Data records

+-------+

theorem UsedKept.withStore {s t : State} (h : UsedKept s t) (x : Store) : UsedKept s { t with store := x } :=
  ⟨h.1, h.2⟩

theorem changeScheme_used (s : State) (k : Fin 8) (c : SchemeSlot) : UsedKept s (s.changeScheme k c) := by
  have written : UsedKept s (s.withScheme k c) := .of_eq rfl rfl
  have derived : UsedKept (s.withScheme k c) (s.rederived k c) := .foldl (.rederiveSeat k) _ _
  rw [changeScheme_eq]
  exact ((written.trans derived).withStore _).trans (.settled ..)

theorem RulesStand.changeScheme (s : State) (k : Fin 8) (c : SchemeSlot) : RulesStand s (s.changeScheme k c) := by
  have written : RulesStand s { s.withScheme k c with store := s.schemeQueued k } := .of_eq rfl rfl id rfl rfl
  refine written.trans (.of_work (changeScheme_work s k c) ?_)
  have used := changeScheme_used s k c
  exact ⟨used.1, used.2⟩

theorem RulesStand.enter (s : State) (j : Fin 6) (k : Fin 16) : RulesStand s (s.enter j k) := by
  unfold State.enter; dsimp only
  have judged : RulesStand s ((s.putSeat j (s.seats[j].entries ++ [⟨k, .idle⟩]) s.seats[j].programme).reevalSeat true
      (ofProfile k) j) := (RulesStand.putSeat ..).trans (.reevalSeat ..)
  refine RulesStand.trans ?_ (RulesStand.settled ..)
  split
  · exact judged.trans (.reevalSeat ..)
  · exact judged

/-! ## The parts of a clkset -/

theorem RulesStand.rollMeters (s : State) : RulesStand s s.rollMeters := by
  unfold State.rollMeters
  refine RulesStand.trans ?_ (RulesStand.reeval ..)
  refine RulesStand.trans ?_ (RulesStand.commit ..)
  exact .of_eq rfl rfl id rfl rfl

theorem RulesStand.rollPool (s : State) : RulesStand s s.rollPool := by
  unfold State.rollPool
  refine RulesStand.trans ?_ (RulesStand.foldl (fun t r => .of_work (.endOfWait ..) (.endOfWait ..)) _ _)
  exact ⟨rfl, rfl, id, Nat.zero_le _, fun _ => .inl rfl⟩

theorem RulesStand.retireExtra (s : State) : RulesStand s s.retireExtra := by
  unfold State.retireExtra; dsimp only
  split
  · refine RulesStand.trans ?_ (RulesStand.reeval ..)
    refine RulesStand.trans ?_ (RulesStand.foldl (fun t k => .of_work (.afterDecrease ..) (.afterDecrease ..)) _ _)
    exact (RulesStand.retireGrants ..).trans (.commit ..)
  · exact .refl s

theorem RulesStand.expireGrants (s : State) (now : Moment) : RulesStand s (s.expireGrants now) := by
  unfold State.expireGrants; dsimp only
  split
  · exact ((RulesStand.retireGrants ..).trans (.commit ..)).trans (.reeval ..)
  · exact .refl s

theorem RulesStand.takeClockWork (s : State) (w : ClockWork) : RulesStand s (s.takeClockWork w) := by
  cases w with
  | compare => exact .expireGrants s s.now
  | roll p =>
    cases p with
    | meters => exact .rollMeters s
    | pool => exact .rollPool s
    | grants => exact .retireExtra s
    | seats => exact .reeval s everyEntry

theorem RulesStand.ordered (s : State) (work : List ClockWork) : RulesStand s (s.ordered work).2 := by
  unfold State.ordered; dsimp only
  split
  · exact .refl s
  · obtain ⟨n, hn⟩ := shuffle_state (work.filter s.active).length (work.filter s.active) s
    rw [hn]; exact .of_eq rfl rfl id rfl rfl

theorem RulesStand.handOver (s before : State) : RulesStand s (s.handOver before) := by
  unfold State.handOver; dsimp only
  refine RulesStand.trans ?_ (RulesStand.settled ..)
  refine RulesStand.trans ?_ (RulesStand.foldl RulesStand.takeClockWork _ _)
  refine RulesStand.trans ?_ (RulesStand.ordered ..)
  split
  · exact .of_eq rfl rfl id rfl rfl
  · exact .refl s

/-! ## How a command is taken -/

/-- The guardian window is CLOSED, and there is no edit buffer. -/
structure State.Shut (s : State) : Prop where
  window : s.authority.window = none
  edit : s.edit = none

/-- The owner of a command moves nothing of the household's rules while the window is CLOSED. -/
def OwnerStands (owner : State → State × Reply) : Prop := ∀ s : State, s.Shut → RulesStand s (owner s).1

theorem dispatch_link (i : Instr) (s : State) : ∃ link, State.dispatch i s = { s with link := link } := by
  have discard : ∃ link, s.discardHeld = { s with link := link } := by
    unfold State.discardHeld; split
    · exact ⟨s.link, rfl⟩
    · exact ⟨_, rfl⟩
  obtain ⟨link, discarded⟩ := discard
  unfold State.dispatch
  split
  · exact ⟨_, by rw [discarded]; rfl⟩
  · exact ⟨_, rfl⟩
  · exact ⟨_, rfl⟩
  · exact ⟨_, by rw [discarded]⟩

section
variable {owner : State → State × Reply} (h : OwnerStands owner) (i : Instr)
include h

theorem RulesStand.answer {s : State} (shut : s.Shut) : RulesStand s (State.answer i (owner s)) :=
  (h s shut).trans (.of_eq rfl rfl id rfl rfl)

theorem RulesStand.command {s : State} (shut : s.Shut) : RulesStand s (State.command i owner s) := by
  unfold State.command; dsimp only
  obtain ⟨link, met⟩ := dispatch_link i { s with link.miso := [] }
  split
  · exact .answer h i shut
  · rw [met]
    have frame : RulesStand s { s with link := link } := .of_eq rfl rfl id rfl rfl
    split
    · exact frame.trans (.answer h i ⟨shut.window, shut.edit⟩)
    · exact frame

/-- The step of a command whose owner moves none of the rules. -/
theorem RulesStand.of_exec {s t : State} (arm : exec i s = .next (s.taken i (State.command i owner)))
    (shut : s.Shut) (run : exec i s = .next t) : RulesStand s t := by
  cases arm.symm.trans run
  unfold State.taken
  split
  · exact .refl s
  · split
    · split
      · exact .of_eq rfl rfl id rfl rfl
      · exact .refl s
    · exact (RulesStand.command h i shut).trans (.of_eq rfl rfl id rfl rfl)

end

/-! ## The owners -/

theorem OwnerStands.guarded (f : State → State × Reply) : OwnerStands fun s => guarded s (f s) := by
  intro s shut
  dsimp only
  rw [guarded_closed shut.window]; exact .refl s

theorem RulesStand.withFields {α : Type} {s : State} {f : α → State × Reply} (h : ∀ a, RulesStand s (f a).1)
    (req : Req α) : RulesStand s (withFields req s f).1 := by
  cases req with
  | fields a => exact h a
  | misfit => exact .refl s

theorem sload_stands (req : Req SloadArgs) : OwnerStands (sload req) := by
  intro s _
  unfold sload
  refine .withFields (fun a => ?_) req
  dsimp only
  split
  · exact .refl s
  · split
    · exact .refl s
    · split
      · exact .refl s
      · dsimp only
        exact .changeScheme ..

theorem sclr_stands (req : Req Byte) : OwnerStands (sclr req) := by
  intro s _
  unfold sclr
  refine .withFields (fun a => ?_) req
  split
  · exact .refl s
  · split
    · exact .refl s
    · split
      · exact .refl s
      · dsimp only
        exact .changeScheme ..

theorem slock_stands (req : Req Byte) : OwnerStands (slock req) := by
  intro s _
  unfold slock
  refine .withFields (fun a => ?_) req
  dsimp only
  split
  · exact .refl s
  · split
    · exact .refl s
    · split
      · exact .refl s
      · refine RulesStand.trans ?_ (RulesStand.commit ..)
        exact .of_eq rfl rfl id rfl rfl

theorem eset_stands (req : Req EsetArgs) : OwnerStands (eset req) := by
  intro s shut
  rw [eset, shut.edit]; exact .refl s

theorem ecommit_stands (req : Req Unit) : OwnerStands (ecommit req) := by
  intro s shut
  rw [ecommit, shut.edit]; exact .refl s

theorem edrop_stands (req : Req Unit) : OwnerStands (edrop req) := by
  intro s _
  unfold edrop
  refine .withFields (fun _ => ?_) req
  exact .of_eq rfl rfl (fun _ => rfl) rfl rfl

theorem join_stands (req : Req JoinArgs) : OwnerStands (join req) := by
  intro s _
  unfold join
  refine .withFields (fun a => ?_) req
  dsimp only
  split
  · exact .refl s
  · split
    · exact .refl s
    · split
      · exact .refl s
      · exact .enter ..

theorem leave_stands (req : Req LeaveArgs) : OwnerStands (leave req) := by
  intro s _
  unfold leave
  refine .withFields (fun a => ?_) req
  dsimp only
  split
  · split
    · exact (RulesStand.of_work (.dropEntry ..) (.dropEntry ..)).trans (.settled ..)
    · exact .refl s
  · exact .refl s

theorem vacate_stands (req : Req Byte) : OwnerStands (vacate req) := by
  intro s _
  unfold vacate
  refine .withFields (fun a => ?_) req
  split
  · exact .refl s
  · exact (RulesStand.putSeat ..).trans (.settled ..)

theorem play_stands (req : Req PlayArgs) : OwnerStands (play req) := by
  intro s _
  unfold play
  refine .withFields (fun a => ?_) req
  split
  · exact ((RulesStand.putSeat ..).trans (.reevalSeat ..)).trans (.settled ..)
  · exact .refl s

theorem endp_stands (req : Req Byte) : OwnerStands (endp req) := by
  intro s _
  unfold endp
  refine .withFields (fun a => ?_) req
  split
  · exact .refl s
  · split
    · exact (RulesStand.putSeat ..).trans (.settled ..)
    · exact .refl s

theorem clkset_stands (req : Req ClksetArgs) : OwnerStands (clkset req) := by
  intro s _
  unfold clkset
  refine .withFields (fun a => ?_) req
  dsimp only
  split
  · exact .refl s
  · split
    · exact .refl s
    · refine RulesStand.trans ?_ (RulesStand.handOver ..)
      exact .of_eq rfl rfl id rfl rfl

theorem pin_stands (req : Req PinArgs) : OwnerStands (pin req) := by
  intro s _
  unfold pin
  refine .withFields (fun a => ?_) req
  dsimp only
  split
  · exact .refl s
  · split
    · exact .refl s
    · split
      · exact .of_eq rfl rfl id rfl rfl
      · split
        · exact .refl s
        · exact .of_eq rfl rfl id rfl rfl

theorem close_stands (req : Req Unit) : OwnerStands (close req) := by
  intro s _
  unfold close
  exact .withFields (fun _ => .closeWindow s) req

theorem retry_stands (req : Req Unit) : OwnerStands (retry req) := by
  intro s _
  unfold retry State.retryFailed
  refine .withFields (fun _ => RulesStand.trans ?_ (RulesStand.foldl .commit _ _)) req
  exact .of_eq rfl rfl id rfl rfl

theorem notices_stands (req : Req Unit) : OwnerStands (notices req) := by
  intro s _
  unfold notices
  refine .withFields (fun _ => ?_) req
  exact .of_eq rfl rfl id rfl rfl

theorem restart_stands (req : Req Unit) : OwnerStands (restart req) := by
  intro s _
  unfold restart State.restarted
  refine .withFields (fun _ => RulesStand.trans ?_ (RulesStand.closeWindow _)) req
  exact .of_eq rfl rfl (fun _ => rfl) rfl rfl

/-! ## The commands that only answer -/

theorem OwnerStands.read {owner : State → State × Reply} (h : ∀ s, (owner s).1 = s) : OwnerStands owner := by
  intro s _
  rw [h]; exact .refl s

theorem withFields_read {α : Type} {s : State} {f : α → State × Reply} (h : ∀ a, (f a).1 = s) (req : Req α) :
    (withFields req s f).1 = s := by
  cases req with
  | fields a => exact h a
  | misfit => rfl

section
variable (s : State)

theorem sread_state (req : Req Byte) : (sread req s).1 = s := by
  unfold sread
  exact withFields_read (fun b => by split <;> rfl) req

theorem pread_state (req : Req Byte) : (pread req s).1 = s := by
  unfold pread
  exact withFields_read (fun b => by split <;> rfl) req

theorem lookup_state (req : Req Word) : (lookup req s).1 = s := by
  unfold lookup
  exact withFields_read (s := s) (fun _ => rfl) req

theorem sstat_state (req : Req Byte) : (sstat req s).1 = s := by
  unfold sstat
  exact withFields_read (fun b => by split <;> rfl) req

theorem preview_state (req : Req PreviewArgs) : (preview req s).1 = s := by
  unfold preview
  refine withFields_read (fun a => ?_) req
  dsimp only
  split
  · split
    · rfl
    · split
      · rfl
      · split <;> rfl
  · rfl

theorem mread_state (req : Req Byte) : (mread req s).1 = s := by
  unfold mread
  exact withFields_read (fun b => by split <;> rfl) req

theorem poolRead_state (req : Req Unit) : (poolRead req s).1 = s := by
  unfold poolRead
  exact withFields_read (s := s) (fun _ => rfl) req

theorem gread_state (req : Req Byte) : (gread req s).1 = s := by
  unfold gread
  exact withFields_read (fun sel => by split <;> rfl) req

theorem clkread_state (req : Req Unit) : (clkread req s).1 = s := by
  unfold clkread
  exact withFields_read (s := s) (fun _ => rfl) req

theorem hread_state (req : Req Unit) : (hread req s).1 = s := by
  unfold hread
  exact withFields_read (s := s) (fun _ => rfl) req

theorem store_state (req : Req Unit) : (store req s).1 = s := by
  unfold store
  exact withFields_read (s := s) (fun _ => rfl) req

theorem describe_state (req : Req Unit) : (describe req s).1 = s := by
  unfold describe
  exact withFields_read (s := s) (fun _ => rfl) req

end

/-! ## Every command -/

/-- No command moves any of the household's rules while the window is CLOSED. -/
theorem exec_rulesStand {i : Instr} {s t : State} (shut : s.Shut) (code : (commandCode i).isSome = true)
    (run : exec i s = .next t) : RulesStand s t := by
  cases i with
  | sload req => exact .of_exec (sload_stands req) _ rfl shut run
  | sclr req => exact .of_exec (sclr_stands req) _ rfl shut run
  | slock req => exact .of_exec (slock_stands req) _ rfl shut run
  | eset req => exact .of_exec (eset_stands req) _ rfl shut run
  | ecommit req => exact .of_exec (ecommit_stands req) _ rfl shut run
  | edrop req => exact .of_exec (edrop_stands req) _ rfl shut run
  | join req => exact .of_exec (join_stands req) _ rfl shut run
  | leave req => exact .of_exec (leave_stands req) _ rfl shut run
  | vacate req => exact .of_exec (vacate_stands req) _ rfl shut run
  | play req => exact .of_exec (play_stands req) _ rfl shut run
  | endp req => exact .of_exec (endp_stands req) _ rfl shut run
  | clkset req => exact .of_exec (clkset_stands req) _ rfl shut run
  | pin req => exact .of_exec (pin_stands req) _ rfl shut run
  | close req => exact .of_exec (close_stands req) _ rfl shut run
  | retry req => exact .of_exec (retry_stands req) _ rfl shut run
  | notices req => exact .of_exec (notices_stands req) _ rfl shut run
  | restart req => exact .of_exec (restart_stands req) _ rfl shut run
  | eopen req => exact .of_exec (owner := eopen req) (.guarded _) _ rfl shut run
  | retire req => exact .of_exec (owner := retire req) (.guarded _) _ rfl shut run
  | topup req => exact .of_exec (owner := topup req) (.guarded _) _ rfl shut run
  | gadd req => exact .of_exec (owner := gadd req) (.guarded _) _ rfl shut run
  | grevoke req => exact .of_exec (owner := grevoke req) (.guarded _) _ rfl shut run
  | repin req => exact .of_exec (owner := repin req) (.guarded _) _ rfl shut run
  | hset req => exact .of_exec (owner := hset req) (.guarded _) _ rfl shut run
  | sread req => exact .of_exec (.read fun s => sread_state s req) _ rfl shut run
  | pread req => exact .of_exec (.read fun s => pread_state s req) _ rfl shut run
  | lookup req => exact .of_exec (.read fun s => lookup_state s req) _ rfl shut run
  | sstat req => exact .of_exec (.read fun s => sstat_state s req) _ rfl shut run
  | preview req => exact .of_exec (.read fun s => preview_state s req) _ rfl shut run
  | mread req => exact .of_exec (.read fun s => mread_state s req) _ rfl shut run
  | pool req => exact .of_exec (.read fun s => poolRead_state s req) _ rfl shut run
  | gread req => exact .of_exec (.read fun s => gread_state s req) _ rfl shut run
  | clkread req => exact .of_exec (.read fun s => clkread_state s req) _ rfl shut run
  | hread req => exact .of_exec (.read fun s => hread_state s req) _ rfl shut run
  | store req => exact .of_exec (.read fun s => store_state s req) _ rfl shut run
  | describe req => exact .of_exec (.read fun s => describe_state s req) _ rfl shut run
  | _ => cases code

+-------+

Instructions for the task
Report the number of lines in the records that hold "withScheme" and write no other words.

Result of the task
3